Problem to work on =>
Find each line below that includes "sequence", then copy it.

START Data to use

/-- Every R-format instruction that runs under its guard as a whole (R162). -/
def guardedRows : List GuardRow :=
  let alu : List GuardRow := aluRows.map fun r => (r.1, fun f => decide (f.mod = 0))
  let shift : List GuardRow := shiftRows.map fun r => (r.1, fun f => decide (f.mod = 0))
  let pred : List GuardRow := predRows.map fun r => (r.1, fun f => decide (f.d.val < 8 ∧ f.a.val < 8 ∧ f.b.val < 8 ∧ f.mod = 0))
  alu ++ shift ++ pred ++ guardedSystem ++ guardedMatrix ++ guardedReduce ++ guardedMessage ++ guardedCall

/-- Every vector instruction of the R format: its guard acts on each lane (R162). -/
def laneRows : List GuardRow :=
  let vec : List GuardRow := vectorRows.map fun r =>
    (r.1, fun f => decide (f.d.val < 16 ∧ f.a.val < 16 ∧ f.b.val < 16) && tyArith f.mod)
  let red : List GuardRow := reduceRows.map fun r => (r.1, fun f => decide (f.d.val < 4 ∧ f.a.val < 16 ∧ f.b = 0 ∧ f.mod.val < 5))
  vec ++ laneVector ++ red

/-- The word at a core's program counter, and the one behind it. -/
def wordsAtPc (c : CoreSt) : Nat × Nat := (localNat c c.pc.toNat 4, localNat c (c.pc.toNat + 4) 4)

/-- A debug session of level 2 or 3 covers the core, and the audit ring has room for the records of one action (R370, R373). -/
def MayDebug (d : Dev) (k : CoreIx) : Prop := (dbgFor d 2 (uCore k)).isSome = true ∧ 9 < auditFree d

/-- The event is recorded in d, with the severity, tenant, unit and payload of its occurrence, and nothing else happens. -/
def Raised (code : W16) (d d' : Dev) : Prop := ∃ sev tenant unit p, d' = raise code sev tenant unit p d

/-! Management commands (R359, R361, R363). -/

/-- A direct, established session n in state x sends a command record that the gate lets through to its meaning: tag and sequence
are right, fewer than 16 commands are outstanding, the role suffices, the part of the device that answers has started, every
reserved byte is 0. -/
def Admitted (mc : MgmtCmd) (code role : Nat) (need : Need) (d : Dev) (n : Nat) (x : SessSt) : Prop :=
  mc.sid = some n ∧ getSess d n = some x ∧ x.established = true ∧ x.target = none ∧ mc.tagOk = true ∧ mc.seq = x.rx
  ∧ x.cmds.length < 16 ∧ x.role ≤ role ∧ (d.pwr.mode ≠ 4 ∨ (0x30 ≤ code ∧ code ≤ 0x34)) ∧ needMet d need = true
  ∧ mc.clean = true

/-- The device when the record has been taken: the session expects the next sequence. -/
def taken (n : Nat) (x : SessSt) (d : Dev) : Dev :=
  setSess n { x with rx := x.rx + 1, lastUs := d.time.stampUs } d

/-! Model commands (R286–R290). -/

/-- A command of a host function is fetched and passes the checks of its header and its unused bytes from `used` on; one of a
management session has passed the gate. -/
def Commanded (o : Origin) (sub used : Nat) (d : Dev) : Prop :=
  match o with
  | .host fn sq e => canFetch d fn.val sq.val = true ∧ sGet 0 d.sec.slots fn.val ≠ 2 ∧ fld e 0 1 = 3 ∧ headerOk e sub false = true
      ∧ zeros e used (128 - used) = true ∧ outstanding d fn.val < 16
  | .mgmt _ _ => True
  | .peer _ => False

/-- The device once the entry of a command has been fetched. -/
def fetched (o : Origin) (d : Dev) : Dev :=
  match o with
  | .host fn sq _ => fetchEntry fn.val sq.val d
  | _ => d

END Data to use

Completed task =>
/-- A direct, established session n in state x sends a command record that the gate lets through to its meaning: tag and sequence
/-- The device when the record has been taken: the session expects the next sequence. -/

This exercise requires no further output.